Background information

On foot through Norway's national park: Failed! And now what?

Arthur Gamsa und Jannik Kaiser
21.8.2019
Translation: machine translated

Arthur and Jannik are two trainee photographers. Last winter, they set off on an adventurous expedition to the north of Norway during the sports holidays. This is their travel diary.

Sunday, 17 February

We sleep until after midday. Jannik is awake first. He sleepily toddles into the living room of our little hut to prepare breakfast. The smell of our freshly dried clothes catches his nose. While our living room airs out, we have breakfast in our jackets. We start the afternoon by exploring the campsite and discover the laundry room. While our clothes are being washed, we enquire with the campsite team about possible day trips in the region around Røkland. There seem to be plenty of them. We decide to spend the rest of our stay on day trips.

The mood is improving.
The mood is improving.

Monday, 18 February

It drizzles all day long. During the night, when luckily it didn't rain, we put Arthur's Nikon D850 on a tripod in front of the hut. The camera was supposed to take pictures of the sky automatically at regular intervals. This was in the hope of capturing any Northern Lights phenomena. In the morning, the camera froze slightly.

Frozen camera
Frozen camera

For lack of alternatives and as a kind of occupational therapy, we search the images one by one for northern lights, which we unfortunately don't find, and tidy up our equipment. We realise that we have far too much food or NRG-5 left over. When we planned our trip, we assumed that we would consume a lot of calories. But now that we are sleeping and living in a warm hut, we need to eat much less food and so we are faced with a mountain of emergency rations. We are dismayed when we realise how much NRG-5 we have left for the remaining six days until our planned arrival in Zurich: Over 20 packs, which together equate to more than 45,000 Kcal, are lying in our kitchen.

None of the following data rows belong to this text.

-- ==== Sys2Proof/Machine/Dispatch.lean ====
section
/-! DEFINITION. One arm per command of the table, each a direct call of its meaning. -/

namespace Sys2Proof.Machine
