/-- With SCRUB set, the scrub reads the next line of an enabled way. With no error it moves on and changes nothing else. One bad bit
is corrected and counted. Two in a scratch line are counted as uncorrectable, set the way's SCRATCH_FAILED bit and raise the step-
fatal fault 0x0203; two in an Invalid cache line are counted, and the way is disabled. An access through the aperture of a powered
shelf, whose crate is in the decode list with a good clock and no self-test, starts a clock stopped by request and ungates the
tile. A write within locked scratch stores its bytes; of those below 0x1000 of a released tile none, and the drop is counted; one
beyond it stores nothing, is counted and is answered without data. A read within it answers the bytes; one beyond it none, and is
counted. (R72, R217, R222, R225, R299, R36) -/
def Obligations.ScrubReadsFindArrayErrors : Prop :=
  (∀ (t : TileId) (s : State) (p : Nat), s.shelfLive t → s.on (shScrub t) → p = scrubFrom (s.enabledWays t) (s.tile t).scrub →
    NoArrayErrors s t → (s.tile t).scrub < 1536 →
    (exec (.shelfScrubRead t []) s = .next (s.setTile t { s.tile t with scrub := (p + 1) % 1536 })) ∧
    ∀ i, 16 * p ≤ i → i < 16 * p + 16 →
      (∃ u, exec (.shelfScrubRead t [(i, 1)]) s = .next u ∧ u.rd (shCorrected t) = min (s.rd (shCorrected t) + 1) 65535 ∧
        NoArrayErrors u t ∧ u.shelf = s.shelf ∧ u.rd (shUncorr t) = s.rd (shUncorr t)) ∧
      (s.isScratchWay t (p / 128) → ∃ u f, exec (.shelfScrubRead t [(i, 2)]) s = .next u ∧ bitAt (u.rd (shScrFailed t)) (p / 128) ∧
        u.rd (shUncorr t) = min (s.rd (shUncorr t) + 1) 15 ∧ u.gathered = s.gathered ++ [f] ∧ f.code = 0x0203 ∧ f.cls = 1 ∧
        f.index = (t : Nat) ∧ u.shelf = s.shelf) ∧
      (s.isScratchWay t (p / 128) = false → (s.line t (p / 128) (p % 128)).st = .invalid →
        ∃ u, exec (.shelfScrubRead t [(i, 2)]) s = .next u ∧ u.disabling t (p / 128) ∧
          u.rd (shUncorr t) = min (s.rd (shUncorr t) + 1) 15 ∧ u.shelf = s.shelf)) ∧
  ∀ (u : TileId) (off n : Nat) (bs : List Byte) (s r : State), ShelfAnswers s u → r = (s.arouse (64 + u / 64)).ungate u →
    (off + bs.length ≤ min 0x30000 (s.scratchEnd u) → (s.on (tHold u) ∨ 0x1000 ≤ off) →
      ∃ v, exec (.shelfApertureAccess u off (some bs) n) s = .next v ∧ v.answer = ⟨0, []⟩ ∧ v.regs = r.regs ∧ v.cellar = s.cellar ∧
        (∀ i k, i < bs.length → s.scratchKey u (off + i) = some k → readByte v.shelf k = bs.getD i 0#8) ∧
        ∀ k, (∀ i < bs.length, s.scratchKey u (off + i) ≠ some k) → readByte v.shelf k = readByte s.shelf k) ∧
    (off + bs.length ≤ min 0x30000 (s.scratchEnd u) → s.on (tHold u) = false → off < 0x1000 →
      ∃ v, exec (.shelfApertureAccess u off (some bs) n) s = .next v ∧ v.answer = ⟨0, []⟩ ∧ v.cellar = s.cellar ∧
        v.rd (apertureDrops (u / 64)) = min (s.rd (apertureDrops (u / 64)) + 1) (2 ^ 32 - 1) ∧
        (∀ i k, i < bs.length → 0x1000 ≤ off + i → s.scratchKey u (off + i) = some k → readByte v.shelf k = bs.getD i 0#8) ∧
        ∀ k, (∀ i < bs.length, 0x1000 ≤ off + i → s.scratchKey u (off + i) ≠ some k) → readByte v.shelf k = readByte s.shelf k) ∧
    (min 0x30000 (s.scratchEnd u) < off + bs.length →
      ∃ v, exec (.shelfApertureAccess u off (some bs) n) s = .next v ∧ v.answer = ⟨4, []⟩ ∧ v.shelf = s.shelf ∧ v.cellar = s.cellar ∧
        v.rd (apertureDrops (u / 64)) = min (s.rd (apertureDrops (u / 64)) + 1) (2 ^ 32 - 1)) ∧
    (off + n ≤ min 0x30000 (s.scratchEnd u) → NoArrayErrors s u →
      ∃ v, exec (.shelfApertureAccess u off none n) s = .next v ∧ v = { r with answer := v.answer } ∧ v.answer.status = 0 ∧
        v.answer.data.length = n ∧ ∀ i k, i < n → s.scratchKey u (off + i) = some k → v.answer.data[i]? = some (readByte s.shelf k)) ∧
    (min 0x30000 (s.scratchEnd u) < off + n →
      ∃ v, exec (.shelfApertureAccess u off none n) s = .next v ∧ v.answer = ⟨4, []⟩ ∧ v.shelf = s.shelf ∧ v.cellar = s.cellar ∧
        v.rd (apertureDrops (u / 64)) = min (s.rd (apertureDrops (u / 64)) + 1) (2 ^ 32 - 1))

Who wants more, who hasn't yet?
Who wants more, who hasn't yet?

For a better understanding: NRG-5 is a vegan emergency food that is often distributed by aid organisations due to its high calorie content, for example in war zones or during famines. Despite all these impressive properties, NRG-5 is above all one thing: a tasteless powder that is eaten with a little water as an equally tasteless porridge.

We decide to eat as much NRG-5 as possible in the remaining days and start with a large portion of stew.

Tastes just like it looks.
Tastes just like it looks.

Tuesday, 19 February

The morning starts with good weather and we decide to use the day for a hike along the road. In order to be as mobile and quiet as possible in the event of a moose/rare animal sighting (yes, we still have hope), we leave our snowshoes in the hut and head out to the campsite with only light luggage. When we reach the road at the edge of the campsite, we realise that the ground is now even icier than the day before. On the way, we meet the campsite owner, who tells us that it has rained heavily overnight and that the winter maintenance vehicle won't be able to get to Røkland until the evening. The snow-free paths and roads could be "a bit slippery" by then.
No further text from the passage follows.